Text Analysis with Topic Models for the Humanities and Social Sciences¶
Text Analysis with Topic Models for the Humanities and Social Sciences (TAToM) consists of a series of tutorials covering basic procedures in quantitative text analysis. The tutorials cover the preparation of a text corpus for analysis and the exploration of a collection of texts using topic models and machine learning.

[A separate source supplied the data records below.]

-- ==== Sys2Proof/Tests/Slice0.lean ====
section
/-! SUPPORT. The model's own tests: ill-formed instructions, packets written out from the spec's encodings, single steps
from 95_test_vectors.md (V<n> is its vector, P<n> its program), and a witness for the hypotheses of every statement. -/

namespace Sys2Proof.Tests

open Sys2Proof.Machine Sys2Proof.Claims

/-! ## Ill-formed instructions, one per check -/

/-- The smallest legal packet ceiling (00_scope.md R10). -/
def tight : Config := { Config.standard with maxPacketBytes := 7 }

theorem test_wf_ping_id : (Instr.ping 254).wf Config.standard = false := by decide
theorem test_wf_read_id : (Instr.read 254 0x38 2).wf Config.standard = false := by decide
theorem test_wf_read_width_low : (Instr.read 1 0x38 0).wf Config.standard = false := by decide
theorem test_wf_read_width_high : (Instr.read 1 0x38 245).wf Config.standard = false := by decide
theorem test_wf_read_fits : (Instr.read 1 0x38 1).wf tight = false := by decide
theorem test_wf_write_id : (Instr.write 255 0x2A [0]).wf Config.standard = false := by decide
theorem test_wf_write_data : (Instr.write 1 0x2A []).wf Config.standard = false := by decide
theorem test_wf_write_fits : (Instr.write 1 0x2A [0, 8]).wf tight = false := by decide
theorem test_wf_regWrite_id : (Instr.regWrite 255 0x2A [0]).wf Config.standard = false := by decide
theorem test_wf_regWrite_data : (Instr.regWrite 1 0x2A []).wf Config.standard = false := by decide
theorem test_wf_regWrite_fits : (Instr.regWrite 1 0x2A [0, 8]).wf tight = false := by decide
theorem test_wf_action_id : (Instr.action 255).wf Config.standard = false := by decide
theorem test_wf_reset_id : (Instr.reset 255).wf Config.standard = false := by decide
theorem test_wf_syncRead_id : (Instr.syncRead 255 []).wf Config.standard = false := by decide
theorem test_wf_syncRead_fits : (Instr.syncRead 254 [1, 2]).wf tight = false := by decide
theorem test_wf_syncWrite_ids : (Instr.syncWrite [] 0x2A 1 []).wf Config.standard = false := by decide
theorem test_wf_syncWrite_unicast : (Instr.syncWrite [254] 0x2A 1 [(254, [0])]).wf Config.standard = false := by decide
theorem test_wf_syncWrite_distinct :
    (Instr.syncWrite [3, 3] 0x2A 1 [(3, [0]), (3, [1])]).wf Config.standard = false := by decide
theorem test_wf_syncWrite_width_low : (Instr.syncWrite [3] 0x2A 0 [(3, [])]).wf Config.standard = false := by decide
theorem test_wf_syncWrite_width_high :
    (Instr.syncWrite [3] 0x2A 256 [(3, List.replicate 256 0)]).wf Config.standard = false := by decide
theorem test_wf_syncWrite_keys : (Instr.syncWrite [3] 0x2A 1 [(7, [0])]).wf Config.standard = false := by decide
theorem test_wf_syncWrite_lengths : (Instr.syncWrite [3] 0x2A 2 [(3, [0])]).wf Config.standard = false := by decide
theorem test_wf_syncWrite_fits : (Instr.syncWrite [3] 0x2A 1 [(3, [0])]).wf tight = false := by decide
theorem test_wf_config_bounds :
    { Config.standard with maxPacketBytes := 5 }.wf = false ∧
      { Config.standard with maxPacketBytes := 260 }.wf = false := by decide
theorem test_wf_config_codes :
    { Config.standard with instrCode := { InstrCodes.standard with read := 1 } }.wf = false := by decide
theorem test_wf_config_bits :
    { Config.standard with errBit := { ErrBits.standard with range := 0 } }.wf = false := by decide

These tutorials cover basic as well as somewhat advanced procedures and make extensive use of the Python programming language to organize, analyze, and visualize data.
- Getting started
- Working with text
- Feature selection: finding distinctive words
- Topic modeling with MALLET
- Topic modeling in Python
- Visualizing topic models
- Visualizing trends
- Classification, Machine Learning, and Logistic Regression
- Case study: Racine’s early and late tragedies
All materials are published under a Creative Commons Attribution 4.0 International license (CC-BY 4.0).
Comments are welcome, as are reports of bugs and typos. Please use the project’s issue tracker.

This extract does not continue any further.